This section builds and samples a **PyMC** model that estimates:
- **λ** (annual attack attempt frequency), modeled as a **Lognormal** with a 90% CI prior.
- **Stage success probabilities** across MITRE ATT&CK, modeled as independent **Betas** derived above.

It also adds an **optional observed-data likelihood** (Option B):
- If you provide `observed_total_incidents` and `observed_years`, the model includes `Poisson(λ × years)` and conditions on that evidence.
- If either is `None`, the model runs **prior-only**.
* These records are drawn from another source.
/-! ## Position commands -/

/-- R14: POS_MAP writes both slots of a CLOSED position where no other position holds them, and sets
ABSENT from the new H-slot's presence debouncer; a slot that another position holds is refused with
REFUSED_BUSY and that position's number, the H-slot's first. In any other state it is refused. The slot law,
which rules out that two positions hold one slot (R148), is a law that every step keeps. -/
def Obligations.PosMapWritesBothSlots : Prop :=
  ∀ (s : State) (wp wh wt : Word) (p : Position) (hs ts : Option Slot),
    s.accepts = true → posOf wp = some p → slotOf wh = some hs → slotOf wt = some ts →
    ((s.posn p).record.stored ≠ .closed →
      exec (.posMap [wp, wh, wt]) s = .next (s.said 0x01 .refusedState [])) ∧
    ((s.posn p).record.stored = .closed →
    let absent := match hs with
      | none => true
      | some j => !(s.debouncers[j.val]).presence.level
    ((∀ q : Position, q ≠ p →
        (hs ≠ none → (s.posn q).record.hSlot ≠ hs) ∧ (ts ≠ none → (s.posn q).record.tSlot ≠ ts)) →
      exec (.posMap [wp, wh, wt]) s = .next
        ((s.modRecord p fun r =>
          { r with hSlot := hs, tSlot := ts, mute := { r.mute with absent := absent } }).said
          0x01 .done [])) ∧
    (∀ q : Position, s.slotLaw → q ≠ p → hs ≠ none → (s.posn q).record.hSlot = hs →
      exec (.posMap [wp, wh, wt]) s = .next (s.said 0x01 .refusedBusy [numWord q.val])) ∧
    (∀ q : Position, s.slotLaw → (∀ j : Position, j ≠ p → hs ≠ none → (s.posn j).record.hSlot ≠ hs) →
      q ≠ p → ts ≠ none → (s.posn q).record.tSlot = ts →
      exec (.posMap [wp, wh, wt]) s = .next (s.said 0x01 .refusedBusy [numWord q.val])))

/-- R15, R27: POS_OPEN grants up to the clamped request from the head of the free list, attached with
zero coefficients, and puts the record at OPENING with its parameters at their defaults. That the frame in
progress uses those defaults too is the model's reading of R21 and R62 (notes/assumptions/17.md). A
position that is not CLOSED or lacks a slot refuses it. -/
def Obligations.PosOpenGrantsBlocks : Prop :=
  ∀ (s : State) (wp wn : Word) (p : Position),
    s.accepts = true → posOf wp = some p →
    let r := (s.posn p).record
    let n := min 16 wn.toNat
    let granted := min n s.freeTaps.length
    (r.stored ≠ .closed ∨ r.hSlot = none ∨ r.tSlot = none →
      exec (.posOpen [wp, wn]) s = .next (s.said 0x02 .refusedState [])) ∧
    (r.stored = .closed → r.hSlot ≠ none → r.tSlot ≠ none →
    exec (.posOpen [wp, wn]) s = .next
      (({ (s.modPosn p fun x =>
          { x with
            taps := { x.taps with elems := x.taps.elems ++ (s.freeTaps.take n).map fun (b : TapBlock) =>
              ({ block := { b with coefs := List.replicate 64 0 }, attached := true } : TapElem) }
            record := { x.record with
              stored := .opening, params := .default, holdPtr := 0, holdWish := false
              closeReq := false, keys := [] }
            inForce := { x.inForce with params := .default } }) with
        freeTaps := s.freeTaps.drop n }).said 0x02
        (if granted < n then .doneShort else if 16 < wn.toNat then .doneClamped else .done)
        [numWord granted]))

/-- R16: POS_CLOSE in every state of the position. -/
def Obligations.PosCloseSetsTheRequest : Prop :=
  ∀ (s : State) (wp : Word) (p : Position), s.accepts = true → posOf wp = some p →
    exec (.posClose [wp]) s = .next
      (match (s.posn p).record.stored with
        | .closed => s.said 0x03 .refusedState []
        | .closing => s.said 0x03 .done []
        | .opening => (s.modRecord p fun r => { r with closeReq := true }).said 0x03 .done []
        | .active => (s.modRecord p fun r => { r with closeReq := true }).said 0x03 .done [])

/-- R17, R18: POS_HOLD writes the hold wish in TALK and the hold states alone; POS_MUTE writes MGMT in
every state but CLOSED. -/
def Obligations.PosHoldAndPosMuteWriteTheRecord : Prop :=
  ∀ (s : State) (wp wo : Word) (p : Position) (on : Bool),
    s.accepts = true → posOf wp = some p → onOffOf wo = some on →
    exec (.posHold [wp, wo]) s = .next
      (if (s.posn p).record.stored = .active then
        (s.modRecord p fun r => { r with holdWish := on }).said 0x04 .done []
      else s.said 0x04 .refusedState []) ∧
    exec (.posMute [wp, wo]) s = .next
      (if (s.posn p).record.stored = .closed then s.said 0x05 .refusedState []
      else (s.modRecord p fun r => { r with mute := { r.mute with mgmt := on } }).said 0x05 .done [])

/-- R19: the three modes of POS_VOLUME, in every state of the position. -/
def Obligations.PosVolumeChangesTheIndex : Prop :=
  ∀ (s : State) (wp wv : Word) (p : Position), s.accepts = true → posOf wp = some p →
    let v := (s.posn p).record.volume
    exec (.posVolumeAbsolute [wp, wv]) s = .next
      ((s.modRecord p fun r => { r with volume := min 15 wv.toNat }).said 0x06
        (if 15 < wv.toNat then .doneClamped else .done) [numWord (min 15 wv.toNat)]) ∧
    exec (.posVolumeStepUp [wp, wv]) s = .next
      ((s.modRecord p fun r => { r with volume := min 15 (v + 1) }).said 0x06 .done
        [numWord (min 15 (v + 1))]) ∧
    exec (.posVolumeStepDown [wp, wv]) s = .next
      ((s.modRecord p fun r => { r with volume := v - 1 }).said 0x06 .done [numWord (v - 1)])

/-- R20, R21: POS_SET is refused in CLOSED; else, of each numeric parameter, it stores the value clamped into its range, and of the
NS profile and the capture mode stores the identifier (notes 3 and 4 of R21). -/
def Obligations.PosSetStoresTheParameter : Prop :=
  ∀ (s : State) (wp wi wv : Word) (p : Position),
    s.accepts = true → posOf wp = some p →
    (wi.toNat < 10 → (s.posn p).record.stored = .closed → paramInRange wi wv = true →
      exec (.posSet [wp, wi, wv]) s = .next (s.said 0x07 .refusedState [])) ∧
    (paramInRange wi wv = false → exec (.posSet [wp, wi, wv]) s = .next (s.said 0x07 .refusedRange [])) ∧
    ((s.posn p).record.stored ≠ .closed →
    (∀ e ∈ numericParams, wi.toNat = e.ident →
      let v := max e.lo (min e.hi wv.toNat)
      exec (.posSet [wp, wi, wv]) s = .next
        ((s.modRecord p fun r => { r with params := e.put r.params v }).said 0x07
          (if wv.toNat < e.lo ∨ e.hi < wv.toNat then .doneClamped else .done) [numWord v])) ∧
    (∀ k : ProfileId, wi.toNat = 3 → wv.toNat = k.val →
      exec (.posSet [wp, wi, wv]) s = .next
        ((s.modPosn p fun x =>
          { x with
            record := { x.record with params := { x.record.params with nsProfile := k } }
            ns := { x.ns with floor := max 1 (min 32767 x.ns.floor) } }).said 0x07 .done [wv])) ∧
    (∀ m : CaptureMode, wi.toNat = 9 → captureOf wv = some m →
      exec (.posSet [wp, wi, wv]) s = .next
        ((s.modPosn p fun x =>
          { x with
            record := { x.record with params := { x.record.params with capture := m } }
            ec := if x.record.params.capture = m then x.ec else { x.ec with unread := false } }).said
          0x07 .done [wv])))

/-- R21 note 2, R113: POS_SET of the hold source. A source equal to the present one changes nothing;
another one is written with the hold pointer at 0, a new clip, which must be READY, gains a use, and
an old clip loses one. The pointer that stood serves the hold input of the frame in progress, which is still
formed from the old source (R96; notes/assumptions/18.md). -/
def Obligations.PosSetMovesTheHoldSource : Prop :=
  ∀ (s : State) (wp wi wv : Word) (p : Position) (src : HoldSource),
    s.accepts = true → posOf wp = some p → (s.posn p).record.stored ≠ .closed → wi.toNat = 1 →
    holdSourceOf wv = some src →
    let old := (s.posn p).record.params.holdSource
    let written : State → State := fun u => u.modPosn p fun x =>
      { x with
        record := { x.record with params := { x.record.params with holdSource := src }, holdPtr := 0 }
        inForce := { x.inForce with readPtr := some (x.inForce.readPtr.getD x.record.holdPtr) } }
    (src = old → exec (.posSet [wp, wi, wv]) s = .next (s.said 0x07 .done [wv])) ∧
    (∀ k : ProgId, src = .prog k → src ≠ old →
      exec (.posSet [wp, wi, wv]) s = .next (((written (s.busy 0x07)).releaseSource old).said 0x07 .done [wv])) ∧
    (∀ c : ClipId, src = .clip c → src ≠ old →
      exec (.posSet [wp, wi, wv]) s = .next
        (if (s.store.clip c).state = .ready then
          ((written { s.busy 0x07 with store := s.store.takeUse c }).releaseSource old).said 0x07 .done [wv]
        else s.said 0x07 .refusedState []))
We then sample using **NUTS** with production-level settings defined earlier.


In [None]:

with pm.Model() as model:
    mu_lambda = np.log(np.sqrt(CI_MIN_FREQ * CI_MAX_FREQ))
    sigma_lambda = (np.log(CI_MAX_FREQ) - np.log(CI_MIN_FREQ)) / (2.0 * Z_90)
    lambda_rate = pm.Lognormal("lambda_rate", mu=mu_lambda, sigma=sigma_lambda)

    success_probs = pm.Beta("success_probs", alpha=alphas, beta=betas, shape=len(MITRE_STAGES))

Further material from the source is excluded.